Parallèlement, “le fret aérien a le vent en poupe, ce secteur est très louable depuis la crise», souligne Matteo Mirolo de Transport et Environnement. En effet, selon l’Iata, le volume de fret transporté devrait dépasser de 8 % celui d’avant la crise sanitaire. Et l’indicateur de rentabilité clé du secteur, le prix de la tonne transportée au kilomètre, devrait augmenter de 15 %. Avant la crise, les soutes des avions de passagers étaient remplies de marchandises et cela représentait 15 % des recettes des compagnies. Avec la chute de l’aviation commerciale, certaines compagnies se sont recentrées sur des vols cargo qui ont été représentés “environ un tiers des chiffres d’affaires totaux des compagnies aériennes“, indique Brendan Sullivan, responsable du secteur du fret à l’IATA. Et la demande des entreprises dépasse l’offre. Entre la désorganisation du transport maritime et l’augmentation des prix, la pression sur le fret aérien s’est encore renforcée .
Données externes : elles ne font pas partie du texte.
-- ==== Sys2Proof/Tests/Slice0.lean ====
section
/-! SUPPORT. Tests: ill-formed rows are refused; the CRC check value; small steps; and for every statement with hypotheses
a state and operands that meet them together, clause by clause. -/

namespace Sys2Proof.Tests

open Sys2Proof Machine

set_option maxRecDepth 8000
set_option Elab.async false

/-! ## Small states -/

/-- SYNCED, nothing else changed since reset. -/
def sync : State := { State.reset with link := { Link.reset with receiver := .synced, firstSync := false } }

def hdr (n : Nat) : CmdHdr := ⟨7, n⟩

def disc (t : Half) (j : Option JobId) (st : DiscState) : Disc := Disc.new t j st

/-- J0 in a state, a ring of 64, a map of one STREAM extent of 48 sectors. -/
def jobIn (st : JobState) : State :=
  { sync.modJob 0 fun x => { x with state := st, ring := 64, prefill := 64, map := some [⟨.stream, 0, 48⟩] } with
    profiles := upd sync.profiles 0 { Profile.reset with loaded := true } }

/-- P0 in a state with a command in flight. -/
def portIn (s : State) (st : PortState) (c : Option DriveCmd) : State := s.modPort 0 fun q =>
  { q with state := st, link := true, resetting := false, cmd := c, firstIssue := some 0, answerDue := some 9 }

/-- A record at D0. -/
def tray (s : State) (d : Disc) : State := s.setDisc (.tray 0) (some d)

/-- A pass of J0, its wave of P0 alone. -/
def passIn (st : PassState) (ms : MemberStatus) : Pass :=
  { Pass.start 1 with state := st, wave := [⟨0, 5, 0, some 0, ms⟩], comp := { Composition.start with credits := 1 } }

/-- J0 RUNNING with that pass, P0 burning the disc of tag 5. -/
def burning (ms : MemberStatus) (c : Option DriveCmd) : State :=
  tray (portIn ((jobIn .running).setPass 0 (some (passIn .running ms))) .writing c) (disc 5 (some 0) .burning)

def moving (r : ReqKind) (src : Source) (dst : Station) (ph : Phase) : State :=
  sync.modTransport fun t => { t with state := .ready, move := some ⟨⟨r, 0⟩, src, dst, none, ph, false, 9⟩ }

/-- A payload of an image frame: its 32-byte header and `n` sectors. -/
def imagePayload (number count : Byte) (seq : Half) (n : Nat) : List Byte :=
  [number, count] ++ halfBytes seq ++ List.replicate (28 + 2048 * n) 0

theorem no_disc (s : State) (h : s.places = State.reset.places) (p : Place) : s.disc p = none := by
  simp [State.disc, h, State.reset, nth]

/-! ## Ill-formed rows -/

theorem test_ill_formed_length : (Instr.jobRun ⟨0, 32801⟩ 0).wf = false := by decide
theorem test_ill_formed_map : (Instr.loadMap (hdr 4) 0 (List.replicate 65536 ⟨1, 0, 1⟩)).wf = false := by
  rw [Instr.wf, countFits, List.length_replicate]; decide
theorem test_ill_formed_chunk : (Instr.loadTemplate (hdr 4) 0 0 (List.replicate 65536 0)).wf = false := by
  rw [Instr.wf, countFits, List.length_replicate]; decide
theorem test_ill_formed_fields :
    (Instr.setTemplate (hdr 4) 0 0 0 (List.replicate 65536 ⟨1, 1, 1, 0, 0, 0, Vector.replicate 16 0⟩)).wf = false := by
  rw [Instr.wf, countFits, List.length_replicate]; decide
theorem test_ill_formed_kind : (Instr.otherKindFrame 2).wf = false := by decide
theorem test_ill_formed_image : (Instr.imageFrame 0 (List.replicate 32801 0)).wf = false := by
  rw [Instr.wf, List.length_replicate]; decide
theorem test_ill_formed_lba : (Instr.writeAnswer 0 (.mediaError (some 33554432))).wf = false := by decide
theorem test_ill_formed_sector : (Instr.readSector 0 []).wf = false := by decide

/-! ## Values the spec gives -/

/-- R193: a field with no code in chapter 11 is its place in its list; a presence slot is 1 (log 41). -/
theorem test_read_codes : slotYes true = [0, 0, 0, 0] ∧ slotYes false = [1, 0, 0, 0] ∧
    slotPresent true = [1, 0, 0, 0] ∧ sync.notices.reservedCount = 0 ∧ linkCode true = 0 ∧ sensorCode true = 0 ∧ validCode true = 0 := by decide

/-- R40: the check value of the nine bytes "123456789". -/
theorem test_crc_check : crc [0x31, 0x32, 0x33, 0x34, 0x35, 0x36, 0x37, 0x38, 0x39] = 0xFC891918 := by decide +kernel

/-- 5.2.1: the worked coverage count, and k = 2. -/
theorem test_coverage_example : plannedCount true 16 3907 = 246 ∧ plannedCount true 2 3907 = 1954 := by decide

/-- R192: JOB OPEN of J1 with 1,024 segments, byte by byte. -/
theorem test_decode_job_open : decodeCommand 7 [1, 0, 0, 0, 1, 0, 0, 0, 0, 4, 0, 0] = .jobOpen (hdr 12) 1 1024 := by
  decide

/-- R192: LOAD MAP of J0 with one STREAM extent of 48 sectors. -/
theorem test_decode_load_map :
    decodeCommand 7 [7, 0, 0, 0, 0, 0, 0, 0, 1, 0, 0, 0, 1, 0, 0, 0, 48, 0, 0, 0] =
      .loadMap (hdr 20) 0 [⟨1, 0, 48⟩] := by decide

/-- R191: a code that is none of the part's commands. -/
theorem test_decode_unknown : decodeCommand 7 [99, 0, 0, 0] = .unknownCommand (hdr 4) := by decide

/-! ## Small steps -/

def after (s : State) (e : Instr) : State :=
  match exec e s with
  | .next t => t
  | _ => s

/-- The free values of the built-in glyphs (log 7) are no part of these checks. -/
theorem test_job_open : ((after sync (.jobOpen (hdr 12) 1 64)).job 1).ring = 64 ∧
    (after sync (.jobOpen (hdr 12) 1 64)).link.queue = [.answer ⟨7, .ok 0, [], false⟩] := by decide +kernel

/-- A blank that checks GOOD waits LOADED, and WAVE_READY is raised (R53, R83). -/
theorem test_media_check : (let t := after (tray (portIn (jobIn .running) .checking (some (.mediaCheck 48)))
    (disc 5 (some 0) .feeding)) (.mediaCheckAnswer 0 .good)
    (t.port 0).state = .loaded ∧ (t.disc (.tray 0)).map Disc.state = some .loaded) := by decide +kernel

/-- The last segment's completion ends the wave's writing: FINISHING, synchronise issued (R55). -/
theorem test_write_finishes : (let s := burning .writing (some (.writeSegment 2))
    let s := s.modPass 0 fun p => { p with
      wave := [⟨0, 5, 32, some 2, .writing⟩], comp := { p.comp with head := 48, extent := none } }
    let t := after s (.writeAnswer 0 .good)
    (t.port 0).state = .finishing ∧ (t.port 0).cmd = some .synchronise ∧
      (t.pass 0).map Pass.state = some .ended) := by decide +kernel

/-- An empty row of the queue lets a millisecond pass (log 13). -/
theorem test_idle : step sync = .next { sync with now := 1 } := rfl

/-- The row in front runs and leaves the queue. -/
theorem test_step : (match step { sync with pending := [.inputBinSensorChange 0 true] } with
    | .next t => decide (t.pending = [] ∧ t.notices.transport.set = [.binEmpty 0] ∧ nth t.transport.marks 0 = true)
    | _ => false) = true := by decide +kernel

/-! ## Hypotheses that are met: one theorem a statement, its clauses in their order -/

def queued (s : State) (q : List OutEntry) : State := s.modLink fun l => { l with queue := q }

def anAnswer : AnswerEntry := ⟨7, .ok 0, [], false⟩

def noticed (s : State) (x : Notice) : State := s.modNotices fun n => n.put x.cls ⟨[x], some x⟩

def aReport : Report := ⟨disc 5 (some 0) .graded, some .o0, none, none⟩

theorem test_meets_StepRunsTheFrontRow :
    ({ sync with pending := [.armArrived] } : State).pending = .armArrived :: [] ∧ sync.pending = [] := ⟨rfl, rfl⟩

theorem test_meets_ResetPinAndPowerOn : (exec .resetPin sync = .next (after sync .resetPin)) ∧
    sync.resetHeld = false := ⟨rfl, rfl⟩

/-- A release with a sensor that differs and is quiet, and with one whose cause is pending. -/
theorem test_meets_ResetPinAndPowerOn_release :
    (let s := { sync with resetHeld := true }.modSensors fun x => { x with bins := x.bins.set (.input 3) true }
    s.resetHeld = true ∧ s.sensors.bins.get (.input 3) ≠ s.transport.latched.get (.input 3) ∧
      s.pendingPair (.binEmpty 3) = false ∧ s.pendingPair (.binRefilled 3) = false ∧
      (s.raise (.binEmpty 3)).pendingPair (.binEmpty 3) = true ∧
      s.sensors.bins.get (.input 0) = s.transport.latched.get (.input 0) ∧
      nth (after s .resetRelease).transport.marks 3 = true ∧
      (after s .resetRelease).transport.latched.get (.input 3) = true) := by decide +kernel

theorem test_meets_WrongLengthOrCodeIsRefused : (Instr.jobRun (hdr 7) 0).header = some (hdr 7) ∧
    (Instr.jobRun (hdr 7) 0).requiredLength = some 8 ∧ (hdr 7).len ≠ 8 ∧ (hdr 9).len ≠ 8 ∧ sync.takes := by decide

theorem test_meets_FrameArrivesAsItsRow_dropped : (let s := queued sync (List.replicate 8 (.answer anAnswer))
    (Instr.jobRun (hdr 8) 0).header.isSome ∧ s.resetHeld = false ∧ s.link.stage = .none ∧ s.link.receiver = .synced ∧
      Config.answerRoom ≤ s.link.unsent) := by decide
Même si le bilan des émissions du secteur aérien reste (encore) en-deça de celui qui prévalait avant la pandémie – les booms de l’aviation d’affaire et du fret ne compensent pas la baisse de l’aviation commerciale – il devient urgent de décarboner le secteur. Grégoire Carpentier plaide pour la mise en place d’une réglementation incitative, “par exemple en encourageant l’électrification du parc”. L’ingénieur et cofondateur du collectif Supaéro Décarbo défendez ainsi la mise en place d’un “budget carbone et une trajectoire de réduction des émissions de l’aviation internationale et la nomination d’une instance chargée de leur pilotage“. Une solution qui concernerait ainsi l’ensemble du secteur.